> Brief
Up to and including the line with "Moves km s0 (Out.left s (execTaskEnable", restate the material below word for word, beginning with its first line.

> The data
theorem execTaskTimer_moves (x0 : Fin 64) (s : State) (hk : km &&& 0xFFBFFFFFF7FFFB = km) (hs : Moves km s0 s) :
    Moves km s0 (Out.left s (execTaskTimer x0 s)) := by
  refine Moves.comp (k1 := 0xFFBFFFFFF7FFFB) ?_ hk hs
  unfold execTaskTimer
  repeat' first
    | with_reducible apply Moves.refl | decide | with_reducible apply requestActivation_moves | with_reducible apply State.modTask_moves
    | with_reducible apply Moves.next | with_reducible apply Moves.when | split

theorem cutMigration_moves (s : State) (m : Migration) (hk : km &&& 0xFFBFFFFFF5FF6B = km) (hs : Moves km s0 s) :
    Moves km s0 (cutMigration s m) := by
  refine Moves.comp (k1 := 0xFFBFFFFFF5FF6B) ?_ hk hs
  unfold cutMigration
  repeat' first
    | with_reducible apply Moves.refl | decide | with_reducible apply stateCopy_moves | with_reducible apply State.modFm_moves
    | with_reducible apply State.putN_moves | split | exact fun _ => rfl

theorem execMigrationCut_moves (s : State) (hk : km &&& 0xFFBFFFFFF5FF6B = km) (hs : Moves km s0 s) :
    Moves km s0 (Out.left s (execMigrationCut s)) := by
  refine Moves.comp (k1 := 0xFFBFFFFFF5FF6B) ?_ hk hs
  unfold execMigrationCut
  repeat' first
    | with_reducible apply Moves.refl | decide | with_reducible apply cutMigration_moves | with_reducible apply Moves.next
    | with_reducible apply Moves.when | split

theorem execTaskEnable_moves (x0 : Fin 64) (x1 : Wr) (s : State) (hk : km &&& 0xFFBFFFFFF7EF9B = km) (hs : Moves km s0 s) :
    Moves km s0 (Out.left s (execTaskEnable x0 x1 s)) := by
  refine Moves.comp (k1 := 0xFFBFFFFFF7EF9B) ?_ hk hs
  unfold execTaskEnable
  repeat' first
    | with_reducible apply Moves.refl | with_reducible assumption | decide | ((with_reducible apply accessWrite_moves) <;> try intro _ _ _)
    | with_reducible apply taskEnableEff_moves | with_reducible apply Moves.next

theorem execMoveCommand_moves (x0 : Fin 64) (x1 : Wr) (s : State) (hk : km &&& 0xFFBFFBFFF5EF03 = km) (hs : Moves km s0 s) :
    Moves km s0 (Out.left s (execMoveCommand x0 x1 s)) := by
  refine Moves.comp (k1 := 0xFFBFFBFFF5EF03) ?_ hk hs
  unfold execMoveCommand
  repeat' first
    | with_reducible apply Moves.refl | with_reducible assumption | decide | ((with_reducible apply accessWrite_moves) <;> try intro _ _ _)
    | with_reducible apply moveEff_moves | with_reducible apply Moves.next

theorem execClearEngineFault_moves (x0 : Wr) (s : State) (hk : km &&& 0xFFBFFFFFFFEF9B = km) (hs : Moves km s0 s) :
    Moves km s0 (Out.left s (execClearEngineFault x0 s)) := by
  refine Moves.comp (k1 := 0xFFBFFFFFFFEF9B) ?_ hk hs
  unfold execClearEngineFault
  repeat' first
    | with_reducible apply Moves.refl | with_reducible assumption | decide | ((with_reducible apply accessWrite_moves) <;> try intro _ _ _)
    | with_reducible apply clearFaultEff_moves | with_reducible apply Moves.next

theorem execTaskHang_moves (x0 : Fin 16) (s : State) (hk : km &&& 0xFFBFFBFFF5EF63 = km) (hs : Moves km s0 s) :
    Moves km s0 (Out.left s (execTaskHang x0 s)) := by
  refine Moves.comp (k1 := 0xFFBFFBFFF5EF63) ?_ hk hs
  unfold execTaskHang
  repeat' first
    | with_reducible apply Moves.refl | decide | with_reducible apply markFaulty_moves | with_reducible apply requestUnitReset_moves
    | with_reducible apply abandon_moves | with_reducible apply State.report_moves | with_reducible apply Moves.next
    | with_reducible apply Moves.when | split

theorem execActivateCommand_moves (x0 : Fin 64) (x1 : Wr) (s : State) (hk : km &&& 0xFFBFFFFFF7EF9B = km) (hs : Moves km s0 s) :
    Moves km s0 (Out.left s (execActivateCommand x0 x1 s)) := by
  refine Moves.comp (k1 := 0xFFBFFFFFF7EF9B) ?_ hk hs
  unfold execActivateCommand
  repeat' first
    | with_reducible apply Moves.refl | with_reducible assumption | decide | ((with_reducible apply accessWrite_moves) <;> try intro _ _ _)
    | with_reducible apply activateEff_moves | with_reducible apply Moves.next

theorem dispatchTask_moves (s : State) (x1 : ℕ) (x2 : ℕ) (hk : km &&& 0xFFBFFFFFF7EFFB = km) (hs : Moves km s0 s) :
    Moves km s0 (dispatchTask s x1 x2) := by
  refine Moves.comp (k1 := 0xFFBFFFFFF7EFFB) ?_ hk hs
  unfold dispatchTask
  repeat' first
    | with_reducible apply Moves.refl | decide | with_reducible apply State.modTask_moves | with_reducible apply State.modFm_moves
    | with_reducible apply State.modEng_moves | with_reducible apply State.bump_moves | with_reducible apply State.putN_moves
    | with_reducible apply State.put_moves | exact fun _ => rfl

theorem execDispatch_moves (x0 : Fin 16) (s : State) (hk : km &&& 0xFFBFFFFFF7EFFB = km) (hs : Moves km s0 s) :
    Moves km s0 (Out.left s (execDispatch x0 s)) := by
  refine Moves.comp (k1 := 0xFFBFFFFFF7EFFB) ?_ hk hs
  unfold execDispatch
  repeat' first
    | with_reducible apply Moves.refl | decide | with_reducible apply dispatchTask_moves | with_reducible apply Moves.next | split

> Solution for this task
theorem execTaskTimer_moves (x0 : Fin 64) (s : State) (hk : km &&& 0xFFBFFFFFF7FFFB = km) (hs : Moves km s0 s) :
    Moves km s0 (Out.left s (execTaskTimer x0 s)) := by
  refine Moves.comp (k1 := 0xFFBFFFFFF7FFFB) ?_ hk hs
  unfold execTaskTimer
  repeat' first
    | with_reducible apply Moves.refl | decide | with_reducible apply requestActivation_moves | with_reducible apply State.modTask_moves
    | with_reducible apply Moves.next | with_reducible apply Moves.when | split

theorem cutMigration_moves (s : State) (m : Migration) (hk : km &&& 0xFFBFFFFFF5FF6B = km) (hs : Moves km s0 s) :
    Moves km s0 (cutMigration s m) := by
  refine Moves.comp (k1 := 0xFFBFFFFFF5FF6B) ?_ hk hs
  unfold cutMigration
  repeat' first
    | with_reducible apply Moves.refl | decide | with_reducible apply stateCopy_moves | with_reducible apply State.modFm_moves
    | with_reducible apply State.putN_moves | split | exact fun _ => rfl

theorem execMigrationCut_moves (s : State) (hk : km &&& 0xFFBFFFFFF5FF6B = km) (hs : Moves km s0 s) :
    Moves km s0 (Out.left s (execMigrationCut s)) := by
  refine Moves.comp (k1 := 0xFFBFFFFFF5FF6B) ?_ hk hs
  unfold execMigrationCut
  repeat' first
    | with_reducible apply Moves.refl | decide | with_reducible apply cutMigration_moves | with_reducible apply Moves.next
    | with_reducible apply Moves.when | split

theorem execTaskEnable_moves (x0 : Fin 64) (x1 : Wr) (s : State) (hk : km &&& 0xFFBFFFFFF7EF9B = km) (hs : Moves km s0 s) :
    Moves km s0 (Out.left s (execTaskEnable x0 x1 s)) := by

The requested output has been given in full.